Horses and the Credit Crunch

The horse world’s reaction to the recession has not been monolithic. On the one hand, much of the industry has held firm as people go on spending money on their horses. On the other, the number of horses abandoned or turned over to welfare organisations has increased, and people are, for once, facing up to the problem of what to do with so-called “surplus horses”. Probably no surprise to horsekind, who’ve long known that their fate depends entirely on the human hands that hold their halter rope.

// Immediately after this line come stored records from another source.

-- ==== Sys2Proof/Laws/Effect.lean ====
section
/-! SUPPORT. Every instruction answers a next state, and that state is one of `Effect`: the one lemma behind the
frames, the invariants and the faults. -/

namespace Sys2Proof.Machine

section shapes

variable {i : Instr} {s : State}

theorem frame_pc (v : Word) : RegFrame i s.regs { s.regs with pc := v } :=
  ⟨by simp, fun _ => rfl, fun _ => rfl, fun _ => rfl, fun _ => rfl, fun _ => rfl⟩

theorem frame_set8 (r : Reg8) (v : Byte) (pc : Word) (h : r ∈ i.writes8) :
    RegFrame i s.regs (RegFile.set8 { s.regs with pc := pc } r v) := by
  refine ⟨fun r' hr => ?_, by simp, by simp, by simp, by simp, by simp⟩
  have : r' ≠ r := fun e => hr (e ▸ h)
  simp [this]

theorem frame_set16 (rr : Reg16) (v pc : Word) (h : i.writes8 = rr.halves) (hs : i.writesSp = decide (rr = .sp)) :
    RegFrame i s.regs (RegFile.set16 { s.regs with pc := pc } rr v) := by
  refine ⟨fun r hr => ?_, fun hsp => ?_, by simp, by simp, by simp, by simp⟩
  · rw [RegFile.get8_set16_other _ _ _ (h ▸ hr)]; simp
  · rw [RegFile.set16_sp_other _ _ _ (by simpa [hs] using hsp)]

theorem frame_flags (z n h c : Bool) (pc : Word) (hz : i.writesFlags.z = false → z = s.regs.zf)
    (hn : i.writesFlags.n = false → n = s.regs.nf) (hh : i.writesFlags.h = false → h = s.regs.hf)
    (hc : i.writesFlags.c = false → c = s.regs.cf) :
    RegFrame i s.regs (RegFile.setFlags { s.regs with pc := pc } z n h c) :=
  ⟨by simp, fun _ => rfl, hz, hn, hh, hc⟩

/-- Changing more registers and flags that the instruction may change. -/
theorem RegFrame.trans {g g' g'' : RegFile} (h : RegFrame i g g') (h' : RegFrame i g' g'') : RegFrame i g g'' :=
  ⟨fun r hr => (h'.r8 r hr).trans (h.r8 r hr), fun hs => (h'.sp hs).trans (h.sp hs), fun hs => (h'.z hs).trans (h.z hs),
    fun hs => (h'.n hs).trans (h.n hs), fun hs => (h'.h hs).trans (h.h hs), fun hs => (h'.c hs).trans (h.c hs)⟩

theorem ends_withSrc {x : Src8} {k : Byte → Exec} (ha : i.loadAddrs s = x.addrs s) (hk : ∀ v, Ends i s (k v)) :
    Ends i s (withSrc s s x k) := by
  cases x with
  | reg r => exact hk _
  | mHL => exact ends_read (f := id) (by simp [ha, Src8.addrs]) fun v _ => hk v

/-- Writing an 8-bit operand back and then changing registers alone. -/
theorem ends_withDst {x : Src8} {n : Nat} {v : Byte} {f : RegFile → RegFile} {c : Nat} (ha : i.storeAddrs s = x.addrs s)
    (hd : i.writes8 = x.dests) (hf : ∀ g, RegFrame i s.regs g → RegFrame i s.regs (f g)) (hh : i.halts = false)
    (hc : c = chargeOf i s) : Ends i s (withDst s (s.skip n) x v fun t => complete (t.mapRegs f) c) := by
  cases x with
  | reg r =>
    exact ends_regs (f (RegFile.set8 { s.regs with pc := s.regs.pc + BitVec.ofNat 16 n } r v))
      (hf _ (frame_set8 r v _ (by simp [hd, Src8.dests]))) hh hc
  | mHL =>
    refine ends_write (f := fun g => { g with pc := s.regs.pc + BitVec.ofNat 16 n }) (a := s.regs.hl) ha ?_
    intro u w hr
    have h := ends_done u (f { s.regs with pc := s.regs.pc + BitVec.ofNat 16 n }) w (hf _ (frame_pc _)) hh hc
    rw [← hr] at h ⊢
    exact h

theorem ends_jumpIf {op : Opcode} {taken : Bool} {target : Word} {n : Nat} (hh : i.halts = false)
    (ho : op = i.opcode) (ht : taken = i.taken s.regs) : Ends i s (jumpIf op taken target s (s.skip n)) := by
  unfold jumpIf
  split <;> rename_i h
  · exact ends_regs { s.regs with pc := target } (frame_pc _) hh (by simp [chargeOf, State.cost, ho, ← ht, h])
  · exact ends_regs { s.regs with pc := _ } (frame_pc _) hh (by simp [chargeOf, State.costNotTaken, ho, ← ht, h])

theorem frame_sp (v pc : Word) (h : i.writesSp = true) : RegFrame i s.regs { s.regs with sp := v, pc := pc } :=
  ⟨fun r _ => by cases r <;> rfl, by simp [h], fun _ => rfl, fun _ => rfl, fun _ => rfl, fun _ => rfl⟩

theorem ends_callTo {op : Opcode} {n : Nat} {target : Word} (hh : i.halts = false) (hsp : i.writesSp = true)
    (ha : i.storeAddrs s = [s.regs.sp - 1#16, s.regs.sp - 2#16]) (hc : s.cost op = chargeOf i s) :
    Ends i s (callTo op n target s) := by
  unfold callTo
  refine ends_push ha fun u w hr => ?_
  have h := ends_done u { s.regs with sp := s.regs.sp - 2#16, pc := target } w (frame_sp _ _ hsp) hh hc
  rw [← hr] at h ⊢
  exact h

theorem ends_storeByte {op : Opcode} {n : Nat} {a : Word} {v : Byte} (hh : i.halts = false)
    (ha : i.storeAddrs s = [a]) (hc : s.cost op = chargeOf i s) : Ends i s (storeByte op n a v s) := by
  refine ends_write (f := fun g => { g with pc := s.regs.pc + BitVec.ofNat 16 n }) ha fun u w hr => ?_
  have h := ends_done u { s.regs with pc := s.regs.pc + BitVec.ofNat 16 n } w (frame_pc _) hh hc
  rw [← hr] at h ⊢
  exact h

theorem ends_loadAcc {op : Opcode} {n : Nat} {a : Word} (hh : i.halts = false) (hw : .a ∈ i.writes8)
    (ha : a ∈ i.loadAddrs s) (hc : s.cost op = chargeOf i s) : Ends i s (loadAcc op n a s) :=
  ends_read (f := id) ha fun v _ =>
    ends_regs (RegFile.set8 { s.regs with pc := s.regs.pc + BitVec.ofNat 16 n } .a v) (frame_set8 _ _ _ hw) hh hc

theorem ends_loadAccStep {op : Opcode} {d : Word} (hh : i.halts = false) (hw : i.writes8 = [.a, .h, .l])
    (ha : s.regs.hl ∈ i.loadAddrs s) (hc : s.cost op = chargeOf i s) : Ends i s (loadAccStep op d s) := by
  refine ends_read (f := id) ha fun v _ => ends_regs
    (RegFile.set16 (RegFile.set8 { s.regs with pc := s.regs.pc + BitVec.ofNat 16 1 } .a v) .hl (s.regs.hl + d)) ?_ hh hc
  refine (frame_set8 (s := s) .a v (s.regs.pc + BitVec.ofNat 16 1) (by simp [hw])).trans ?_
  refine ⟨fun r hr => RegFile.get8_set16_other _ _ _ ?_, fun _ => rfl, fun _ => rfl, fun _ => rfl, fun _ => rfl, fun _ => rfl⟩
  rw [hw] at hr
  intro h
  exact hr (by simp [Reg16.halves] at h ⊢; exact .inr h)

theorem ends_storeAccStep {op : Opcode} {d : Word} (hh : i.halts = false) (hw : i.writes8 = [.h, .l])
    (ha : i.storeAddrs s = [s.regs.hl]) (hc : s.cost op = chargeOf i s) : Ends i s (storeAccStep op d s) := by
  refine ends_write (f := fun g => { g with pc := s.regs.pc + BitVec.ofNat 16 1 }) ha fun u w hr => ?_
  have h := ends_done u (RegFile.set16 { s.regs with pc := s.regs.pc + BitVec.ofNat 16 1 } .hl (s.regs.hl + d)) w ?_ hh hc
  · rw [← hr] at h ⊢
    exact h
  · exact ⟨fun r hr => by rw [RegFile.get8_set16_other _ _ _ (by rw [hw] at hr; exact hr)]; simp,
      fun _ => rfl, fun _ => rfl, fun _ => rfl, fun _ => rfl, fun _ => rfl⟩

/-- An instruction that works on the register file alone. -/
theorem ends_regsOnly {op : Opcode} {f : RegFile → RegFile} (hh : i.halts = false)
    (hf : RegFrame i s.regs (f { s.regs with pc := s.regs.pc + BitVec.ofNat 16 1 })) (hc : s.cost op = chargeOf i s) :
    Ends i s (regsOnly op f s) := ends_regs _ hf hh hc

theorem frame_aluResult (f : AluOp) (v : Byte) (pc : Word) (hw : i.writes8 = if f = .cp then [] else [.a])
    (hl : i.writesFlags = ⟨true, true, true, true⟩) :
    RegFrame i s.regs (RegFile.aluResult { s.regs with pc := pc } f v) := by
  refine ⟨fun r hr => ?_, fun _ => ?_, by simp [hl], by simp [hl], by simp [hl], by simp [hl]⟩
  · rw [hw] at hr
    cases f <;> cases r <;> first | rfl | simp at hr
  · cases f <;> rfl

theorem frame_accRotate (p : AccRotateZ) (f : RotOp) (pc : Word) (hw : i.writes8 = [.a])
    (hl : i.writesFlags = ⟨true, true, true, true⟩) :
    RegFrame i s.regs (RegFile.accRotate { s.regs with pc := pc } p f) := by
  refine ⟨fun r hr => ?_, fun _ => rfl, by simp [hl], by simp [hl], by simp [hl], by simp [hl]⟩
  rw [hw] at hr
  cases r <;> first | rfl | simp at hr

theorem frame_spAdd (rr : Reg16) (v : Word) (h c : Bool) (pc : Word) (hw : i.writes8 = rr.halves)
    (hs : i.writesSp = decide (rr = .sp)) (hl : i.writesFlags = ⟨true, true, true, true⟩) :
    RegFrame i s.regs (RegFile.set16 (RegFile.setFlags { s.regs with pc := pc } false false h c) rr v) := by
  refine ⟨fun r hr => ?_, fun hsp => ?_, by simp [hl], by simp [hl], by simp [hl], by simp [hl]⟩
  · rw [RegFile.get8_set16_other _ _ _ (hw ▸ hr)]; simp
  · rw [RegFile.set16_sp_other _ _ _ (by simpa [hs] using hsp)]; simp

end shapes

theorem charge_taken {i : Instr} {s : State} {op : Opcode} (ho : i.opcode = op) (h : i.taken s.regs = true) :
    s.cost op = chargeOf i s := by
  simp [chargeOf, State.cost, ho, h]

theorem effect_ldReg (r r' : Reg8) (s : State) : Ends (Instr.ldReg r r') s (exec (Instr.ldReg r r') s) := by
  rw [exec_ldReg]
  exact ends_regs _ (frame_set8 r _ _ (by simp)) (by simp) (charge_taken rfl (by simp))

theorem effect_ldRegMem (r : Reg8) (s : State) : Ends (Instr.ldRegMem r) s (exec (Instr.ldRegMem r) s) := by
  rw [exec_ldRegMem]
  exact ends_read (f := id) (by simp) fun v _ => ends_regs _ (frame_set8 r v _ (by simp)) (by simp) (charge_taken rfl (by simp))

theorem effect_ldMemReg (r : Reg8) (s : State) : Ends (Instr.ldMemReg r) s (exec (Instr.ldMemReg r) s) := by
  rw [exec_ldMemReg]
  exact ends_storeByte (by simp) (by simp) (charge_taken rfl (by simp))

theorem effect_ldRegImm (r : Reg8) (n : Byte) (s : State) : Ends (Instr.ldRegImm r n) s (exec (Instr.ldRegImm r n) s) := by
  rw [exec_ldRegImm]
  exact ends_regs _ (frame_set8 r _ _ (by simp)) (by simp) (charge_taken rfl (by simp))

theorem effect_ldPairImm (rr : Reg16) (nn : Word) (s : State) : Ends (Instr.ldPairImm rr nn) s (exec (Instr.ldPairImm rr nn) s) := by
  rw [exec_ldPairImm]
  exact ends_regs _ (frame_set16 rr _ _ (by simp) (by simp)) (by simp) (charge_taken rfl (by simp))

theorem effect_push (q : StackReg) (s : State) : Ends (Instr.push q) s (exec (Instr.push q) s) := by
  rw [exec_push]
  refine ends_push (by simp) fun u w hr => ?_
  have h := ends_done u { s.regs with sp := s.regs.sp - 2#16, pc := s.regs.pc + 1#16 } w (frame_sp _ _ (by simp)) (by simp)
    (charge_taken rfl (by simp))
  rw [← hr] at h ⊢
  exact h

theorem effect_pop (q : StackReg) (s : State) : Ends (Instr.pop q) s (exec (Instr.pop q) s) := by
  rw [exec_pop]
  refine ends_pop (by simp) fun v => ?_
  refine ends_regs (RegFile.setStack { s.regs with sp := s.regs.sp + 2#16, pc := s.regs.pc + 1#16 } q v) ?_ (by simp)
    (charge_taken rfl (by simp))
  refine (frame_sp (s := s) (s.regs.sp + 2#16) (s.regs.pc + 1#16) (by simp)).trans ⟨fun r hr => ?_, by simp, ?_, ?_, ?_, ?_⟩
  · exact RegFile.get8_setStack_other _ _ _ (by simpa using hr)
  all_goals
    intro h
    have hq : q ≠ .af := by rintro rfl; simp at h
    simp [RegFile.setStack_zf, RegFile.setStack_nf, RegFile.setStack_hf, RegFile.setStack_cf, hq]

theorem effect_alu (f : AluOp) (x : Src8) (s : State) : Ends (Instr.alu f x) s (exec (Instr.alu f x) s) := by
  rw [exec_alu]
  exact ends_withSrc (by simp) fun v => ends_regs _ (frame_aluResult f v _ (by simp) (by simp)) (by simp) (charge_taken rfl (by simp))

theorem effect_aluImm (f : AluOp) (n : Byte) (s : State) : Ends (Instr.aluImm f n) s (exec (Instr.aluImm f n) s) := by
  rw [exec_aluImm]
  exact ends_regs _ (frame_aluResult f n _ (by simp) (by simp)) (by simp) (charge_taken rfl (by simp))

theorem effect_inc8 (x : Src8) (s : State) : Ends (Instr.inc8 x) s (exec (Instr.inc8 x) s) := by
  rw [exec_inc8]
  exact ends_withSrc (by simp) fun v => ends_withDst (by simp) (by simp)
    (fun g hg => hg.trans ⟨by simp [RegFile.stepFlags], fun _ => rfl, by simp, by simp, by simp, fun _ => rfl⟩) (by simp)
    (charge_taken rfl (by simp))

theorem effect_dec8 (x : Src8) (s : State) : Ends (Instr.dec8 x) s (exec (Instr.dec8 x) s) := by
  rw [exec_dec8]
  exact ends_withSrc (by simp) fun v => ends_withDst (by simp) (by simp)
    (fun g hg => hg.trans ⟨by simp [RegFile.stepFlags], fun _ => rfl, by simp, by simp, by simp, fun _ => rfl⟩) (by simp)
    (charge_taken rfl (by simp))

theorem effect_inc16 (rr : Reg16) (s : State) : Ends (Instr.inc16 rr) s (exec (Instr.inc16 rr) s) := by
  rw [exec_inc16]
  exact ends_regs _ (frame_set16 rr _ _ (by simp) (by simp)) (by simp) (charge_taken rfl (by simp))

theorem effect_dec16 (rr : Reg16) (s : State) : Ends (Instr.dec16 rr) s (exec (Instr.dec16 rr) s) := by
  rw [exec_dec16]
  exact ends_regs _ (frame_set16 rr _ _ (by simp) (by simp)) (by simp) (charge_taken rfl (by simp))

theorem effect_addHl (rr : Reg16) (s : State) : Ends (Instr.addHl rr) s (exec (Instr.addHl rr) s) := by
  rw [exec_addHl]
  refine ends_regs (RegFile.addHl { s.regs with pc := s.regs.pc + 1#16 } (s.regs.get16 rr)) ?_ (by simp) (charge_taken rfl (by simp))
  exact ⟨fun r hr => by
    rw [RegFile.addHl, RegFile.get8_setFlags, RegFile.get8_set16_other _ _ _ (by simpa [Reg16.halves] using hr)]; simp,
    fun _ => rfl, fun _ => rfl, by simp, by simp, by simp⟩

theorem effect_rot (f : RotOp) (x : Src8) (s : State) : Ends (Instr.rot f x) s (exec (Instr.rot f x) s) := by
  rw [exec_rot]
  exact ends_withSrc (by simp) fun v => ends_withDst (by simp) (by simp)
    (fun g hg => hg.trans ⟨by simp [RegFile.rotFlags], fun _ => rfl, by simp, by simp, by simp, by simp⟩) (by simp)
    (charge_taken rfl (by simp))

theorem effect_bit (b : Fin 8) (x : Src8) (s : State) : Ends (Instr.bit b x) s (exec (Instr.bit b x) s) := by
  rw [exec_bit]
  exact ends_withSrc (by simp) fun v => ends_regs _
    (frame_flags _ _ _ _ _ (by simp) (by simp) (by simp) (fun _ => rfl)) (by simp) (charge_taken rfl (by simp))

theorem effect_res (b : Fin 8) (x : Src8) (s : State) : Ends (Instr.res b x) s (exec (Instr.res b x) s) := by
  rw [exec_res]
  exact ends_withSrc (by simp) fun v => ends_withDst (f := id) (by simp) (by simp) (fun g hg => hg) (by simp)
    (charge_taken rfl (by simp))

theorem effect_set (b : Fin 8) (x : Src8) (s : State) : Ends (Instr.set b x) s (exec (Instr.set b x) s) := by
  rw [exec_set]
  exact ends_withSrc (by simp) fun v => ends_withDst (f := id) (by simp) (by simp) (fun g hg => hg) (by simp)
    (charge_taken rfl (by simp))

theorem effect_jrCond (cc : Cond) (e : Int) (s : State) : Ends (Instr.jrCond cc e) s (exec (Instr.jrCond cc e) s) := by
  rw [exec_jrCond]
  exact ends_jumpIf (by simp) rfl (by simp)

theorem effect_jpCond (cc : Cond) (nn : Word) (s : State) : Ends (Instr.jpCond cc nn) s (exec (Instr.jpCond cc nn) s) := by
  rw [exec_jpCond]
  exact ends_jumpIf (by simp) rfl (by simp)

theorem effect_callCond (cc : Cond) (nn : Word) (s : State) : Ends (Instr.callCond cc nn) s (exec (Instr.callCond cc nn) s) := by
  rw [exec_callCond, callIf]
  split <;> rename_i h
  · exact ends_callTo (by simp) (by simp) (by simp [h]) (charge_taken rfl (by simp [h]))
  · exact ends_regs _ (frame_pc _) (by simp) (by simp [chargeOf, State.costNotTaken, h])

This week brought a series of stories from Ireland that illustrate it neatly – although I could easily have dug through my filing cabinet and found earlier articles that show the same thing happening in the UK. Here’s the Irish Independent saying that the Dublin Horse Show (which opens today and has been running since 1864) is holding its own, albeit with lower champagne sales, while the Irish Times writes up proposals for a one-off horse cull, with the government covering the costs of slaughter.

2 thoughts on “Horses and the Credit Crunch

  1. It is so sad that people are still breeding without any thought whatsoever. Sadly, I think the cull is the best solution, but it is tragic that it’s come to this. I really hope it will be a wake up call to all those foolish people who insist on breeding horses no one wants, but I don’t have much faith that it will.

  2. Agreed. I know Fugly Horse of the Day has her critics, but she’s right to say that breeding a foal should take more consideration than letting a stallion loose in a field with a mare.